* _Activity_: Would you restate the entries below word for word, starting at the first line and ending with the one that has "let q := p.takeTrailer trailer"?
### Material provided
-- ==== Sys2Proof/Machine/Fabric.lean ====
section
/-!
DEFINITION. What the Ewetric ports receive (22 R432 to R434) and spawn.x between modules (15 R309, R312). A packet acts
through an event of its own, once a flit of it has arrived (log 43).
-/
namespace Sys2Proof.Machine

/-! ## Receiving -/

/-- The kept flits after an acknowledgement: those up to it are gone. -/
def acknowledgedBy (ack : BitVec 12) (l : List KeptFlit) : List KeptFlit :=
  if l.any (fun k => k.fseq == ack) then (l.dropWhile fun k => k.fseq != ack).drop 1 else l

/-- What every good trailer brings: an acknowledgement and credits. -/
def Port.takeTrailer (p : Port) (t : Word) : Port :=
  let v := bitsOf t 7 5
  { p with
    kept := acknowledgedBy (BitVec.ofNat 12 (bitsOf t 19 8)) p.kept
    credits := p.credits.setIfInBounds v (p.credits.toList.getD v 0 + bitsOf t 4 2) }

/-- A retry request: every kept flit is sent again. -/
def Port.resend (p : Port) : Port :=
  { p with
    kept := p.kept.map fun k => { k with tries := k.tries + 1 }
    wire := p.wire ++ p.kept.map fun k => (k.flit, trailer k.flit k.fseq p.lastGood 0 0 0) }

/-- A flit is discarded: at the first discard a retry request goes out. -/
def Port.discard (p : Port) : Port := if p.discarding then p else { p with discarding := true }.idle 0 0 2

/-- A port receives a flit with its trailer (22 R434). DESIGN CHOICE (log 43): an accepted flit's buffer is free at
once, and an idle trailer returns its credit. -/
def execFlitReceive (die : DieNo) (port : Fin 8) (flit : Block) (trailer : Word) (s : State) :
    Host.Outcome State Fault Refusal :=
  let p := s.port die port
  if !p.up then .next s
  else if !trailerGood flit trailer then .next (s.setPort die port p.discard)
  else
    let q := p.takeTrailer trailer
    let kind := bitsOf trailer 1 0
    if kind = 2 then
      let r := q.resend
      .next (s.setPort die port (r.drain r.waiting.length))
    else
      let r := q.drain q.waiting.length
      if kind = 1 then .next (s.setPort die port r)
      else if bitsOf trailer 31 20 ≠ r.rxSeq.toNat then .next (s.setPort die port r.discard)
      else
        let a := { r with rxSeq := r.rxSeq + 1, discarding := false }.idle (flitVc flit) 1 1
        .next ((s.setPort die port a).sendFlit die flit)

/-- A flit retried 16 times fails the port, which leaves the routes; what is in flight on it is lost. -/
def execPortFail (die : DieNo) (port : Fin 8) (s : State) : Host.Outcome State Fault Refusal :=
  let p := s.port die port
  if p.up ∧ p.kept.any (fun k => Config.maxRetries ≤ k.tries) then
    let x := s.dieOf die
    let y := { x with routes := x.routes.filter fun r => r.2 != port }
    .next ((s.setDie die y).setPort die port { failed := true })
  else .next s

/-- A port comes up with its peer at a generation (22 R432); the fabric is off in minimal mode (R437). -/
def execEwetricLinkUp (die : DieNo) (port : Fin 8) (generation : Fin 4) (s : State) : Host.Outcome State Fault Refusal :=
  if (s.port die port).up ∨ generation = 0 ∨ s.mode = .minimal then .next s
  else
    .next (s.setPort die port
      { up := true, generation := BitVec.ofNat 2 generation.val, credits := Vector.replicate 4 Config.linkCredits })

/-! ## spawn.x between modules (15 R309) -/

/-- The packet's task record as the module takes it: none for one to refuse, without a job of its JOBID or with a record
that fails R291. DEDUCED (log 47): the record's LEVEL has been judged by the sender, a CELL above 47 is refused. -/
def packetJob (s : State) (p : SpawnPacket) : Option Job :=
  if 47 < p.cell.toNat ∨ (recCheck p.record 3).isSome then none else s.findJob p.job

/-- A packet of another module arrives, in a flit of its number: resent, it is only acknowledged again. DEDUCED
(log 47): with ANY the packet's CELL says which cell the module chose. -/
def execSpawnXReceive (die : DieNo) (packet : SpawnPacket) (s : State) : Host.Outcome State Fault Refusal :=
  happen s do
    let s1 ← s.takeFlit die fun f => flitVc f == 0 && flitTag f == BitVec.ofNat 40 packet.number
    if s.accepted.contains (packet.srcNode, packet.number) then some s1
    else
      match packetJob s packet with
      | none => some s1
      | some j =>
        let d := if packet.any then die else packet.die
        let c : CellNo := Fin.ofNat 48 packet.cell.toNat
        let prio := (recFlags packet.record).prio
        if s.queueFull d c (if j.ceil < prio then j.ceil else prio) then none
        else
          let s2 := s1.enqueue d c packet.job none packet.record
          some { s2 with accepted := s2.accepted ++ [(packet.srcNode, packet.number)] }

def State.packet (s : State) (number : Nat) : Option InFlight := s.inFlight.find? fun f => f.number == number

/-- The packet leaves the list of those in flight: a refusal is reported, then the job is discharged. -/
def State.landPacket (s : State) (f : InFlight) (refusal : Option (BitVec 8)) : State :=
  let s1 := { s with inFlight := s.inFlight.filter fun g => g.number != f.number }
  let s2 :=
    match refusal with
    | none => s1
    | some c =>
      let link := s1.linkOf f.job
      s1.send link (.refusal f.job 0 c 0 (if 2 ≤ (s1.dieOf link).link.version then some f.node else none))
  s2.discharge f.job 1

/-- The receiver's answer arrives. -/
def execSpawnXAck (number : Nat) (node : BitVec 19) (refusal : Option (BitVec 8)) (s : State) :
    Host.Outcome State Fault Refusal :=
  happen s do
    let f ← s.packet number
    if f.node = node then some (s.landPacket f refusal) else none

/-- No answer has come within 1.3 × 10^9 local cycles of the sender's die (22 R434). -/
def execSpawnXAckTimeout (number : Nat) (s : State) : Host.Outcome State Fault Refusal :=
  happen s do
    let f ← s.packet number
    some ((s.waitUntil f.src f.start (BitVec.ofNat 64 Config.ackCycles)).landPacket f (some 0x51))

/-- A packet without an answer is sent again (22 R434). -/
def State.resendSpawn (s : State) (number : Nat) : State :=
  match s.packet number with
  | none => s
  | some f => s.sendPacket f

end Sys2Proof.Machine
end

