-- ==== Sys2Proof/Machine/Core.lean ====
section
/-!
DEFINITION. The machine as the host sees it.
-/

/-- The module: its state, its reasons to stop, its step and the state after reset. -/
noncomputable def Sys2Proof.core : Host.Core :=
  { State := Sys2Proof.Machine.State, Fault := Sys2Proof.Machine.Fault, Refusal := Sys2Proof.Machine.Refusal,
    step := Sys2Proof.Machine.step, reset := Sys2Proof.Machine.State.reset }
end

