-- ==== Sys2Proof/Safety.lean ====
section
/-!
DEFINITION. The terms of the statements: steps that answer, canonical data, when an operand is ready, and the spec's
tables of results, instruction by instruction.
-/
namespace Sys2Proof.Machine

/-! ## Steps and data -/

/-- A step answers a next state: it neither stops with a fault nor is refused. -/
def Completes (o : Host.Outcome State Fault Refusal) : Prop := ∃ t, o = .next t

/-- A cell's stores are in canonical form. -/
def Cell.canonical (x : Cell) : Bool := sparseWf 0 x.acc && sparseWf 0 x.wb

/-- Memory and every cell's stores are in canonical form, so that equal contents are equal data. -/
def State.canonical (s : State) : Bool := s.mem.wf && s.cells.toList.all Cell.canonical

/-- Two states hold the same byte at every physical place. -/
def SameMemory (s t : State) : Prop := ∀ a, s.mem.read a = t.mem.read a

/-- Two states hold the same byte at every physical place but the n from a on. -/
def SameMemoryBut (s t : State) (a n : Nat) : Prop := ∀ x, x < a ∨ a + n ≤ x → s.mem.read x = t.mem.read x

/-! ## Operands and turns -/

/-- Scalar source r gives x: it is s0, or full, sound and holding x (02 R22, R35, R36; 16 R335). -/
def Hart.Gives (h : Hart) (r : SReg) (x : Word) : Prop :=
  (r = 0 ∧ x = 0) ∨ (r ≠ 0 ∧ h.emptyS r = false ∧ h.spoison[r] = false ∧ x = h.sreg[r])

/-- Scalar destination d is full (02 R37). -/
def Hart.Full (h : Hart) (d : SReg) : Prop := h.emptyS d = false

/-- Every element that a quench has released to an output stream has been performed, or one is held at a fault of its
own (10 R206, R212). -/
def Hart.OutputsDone (h : Hart) : Prop :=
  ∀ n : HReg, h.handles[n].bound = true → h.handles[n].released = [] ∨ ∃ f, h.handles[n].fault = some f ∧ f.1 ≠ 0x41

/-- No vector memory access of the hart is outstanding: no entry of the vector queue has an address still to issue (04
R105), and no released element is still to be performed (13 R253). -/
def Hart.NoVectorMemory (h : Hart) : Prop := (∀ e ∈ h.vq, vectorMemory e.instr = false) ∧ h.OutputsDone

/-- A result on its way through the synchronising read queue, after those that entries of the vector queue owe (02 R35,
R40); s0 discards it. -/
def Hart.owed (h : Hart) (d : SReg) (x : Word) : Hart :=
  let before := (h.vq.filter fun e => (scalarResult e.instr).isSome).length
  if d = 0 then h else { h with producers := h.producers ++ [{ dest := .scalar d x, queued := true, behind := before }] }

/-- No leaf of the hart's hearth is live: a store snapshots nothing (18 R368). -/
def Hart.NoLiveLeaf (h : Hart) : Prop := ∀ p ∈ h.hearth.inSlots, p.1.live = false

/-- The state with the current hart changed. -/
def State.onlyHart (s : State) (f : Hart → Hart) : State := { s with hart := f s.hart }

/-- The trap t with the handler's first instruction fetchable: what stands where after taking it (16 R318). -/
def Trapped (s : State) (t : Trap) (u : State) : Prop :=
  u.hart.trap.tcause =
      { pmsel := s.hart.msel, rh := false, plv := s.hart.priv.cur, done := t.done, hnd := t.hnd, sub := t.sub, cause := t.cause } ∧
    u.hart.trap.tpc = s.hart.pc &&& ~~~3 ∧ u.hart.trap.tqpos = 0 ∧ u.hart.trap.taddr = t.addr ∧
    u.hart.trap.tnode = t.node ∧ u.hart.trap.tnpc = t.npc &&& ~~~3 ∧
    (∀ c : Fin 32, u.hart.tcnt[c] = BitVec.ofNat 32 (t.counts.getD c.val 0)) ∧
    u.hart.trap.tvec = s.hart.trap.tvec ∧ u.hart.trap.tscr = s.hart.trap.tscr ∧
    u.hart.pc = (if s.hart.trap.tvec ≠ 0 then s.hart.trap.tvec else (s.cellOf s.hart.die s.hart.cell).defaultVector) ∧
    u.hart.msel = 0x0F ∧ u.hart.priv.cur = (if s.hart.priv.cur < 2 then 2 else s.hart.priv.cur) ∧
    u.hart.sreg = s.hart.sreg ∧ u.hart.cbit = s.hart.cbit ∧ u.hart.vreg = s.hart.vreg ∧ u.hart.vq = s.hart.vq ∧
    u.hart.vl = s.hart.vl ∧ u.hart.fflags = s.hart.fflags ∧ u.mem = s.mem ∧ u.cells = s.cells ∧ u.dies = s.dies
######
* _Task answer_:
-- ==== Sys2Proof/Machine/Fabric.lean ====
section
/-!
DEFINITION. What the Ewetric ports receive (22 R432 to R434) and spawn.x between modules (15 R309, R312). A packet acts
through an event of its own, once a flit of it has arrived (log 43).
-/
namespace Sys2Proof.Machine

/-! ## Receiving -/

/-- The kept flits after an acknowledgement: those up to it are gone. -/
def acknowledgedBy (ack : BitVec 12) (l : List KeptFlit) : List KeptFlit :=
  if l.any (fun k => k.fseq == ack) then (l.dropWhile fun k => k.fseq != ack).drop 1 else l

/-- What every good trailer brings: an acknowledgement and credits. -/
def Port.takeTrailer (p : Port) (t : Word) : Port :=
  let v := bitsOf t 7 5
  { p with
    kept := acknowledgedBy (BitVec.ofNat 12 (bitsOf t 19 8)) p.kept
    credits := p.credits.setIfInBounds v (p.credits.toList.getD v 0 + bitsOf t 4 2) }

/-- A retry request: every kept flit is sent again. -/
def Port.resend (p : Port) : Port :=
  { p with
    kept := p.kept.map fun k => { k with tries := k.tries + 1 }
    wire := p.wire ++ p.kept.map fun k => (k.flit, trailer k.flit k.fseq p.lastGood 0 0 0) }

/-- A flit is discarded: at the first discard a retry request goes out. -/
def Port.discard (p : Port) : Port := if p.discarding then p else { p with discarding := true }.idle 0 0 2

/-- A port receives a flit with its trailer (22 R434). DESIGN CHOICE (log 43): an accepted flit's buffer is free at
once, and an idle trailer returns its credit. -/
def execFlitReceive (die : DieNo) (port : Fin 8) (flit : Block) (trailer : Word) (s : State) :
    Host.Outcome State Fault Refusal :=
  let p := s.port die port
  if !p.up then .next s
  else if !trailerGood flit trailer then .next (s.setPort die port p.discard)
  else
    let q := p.takeTrailer trailer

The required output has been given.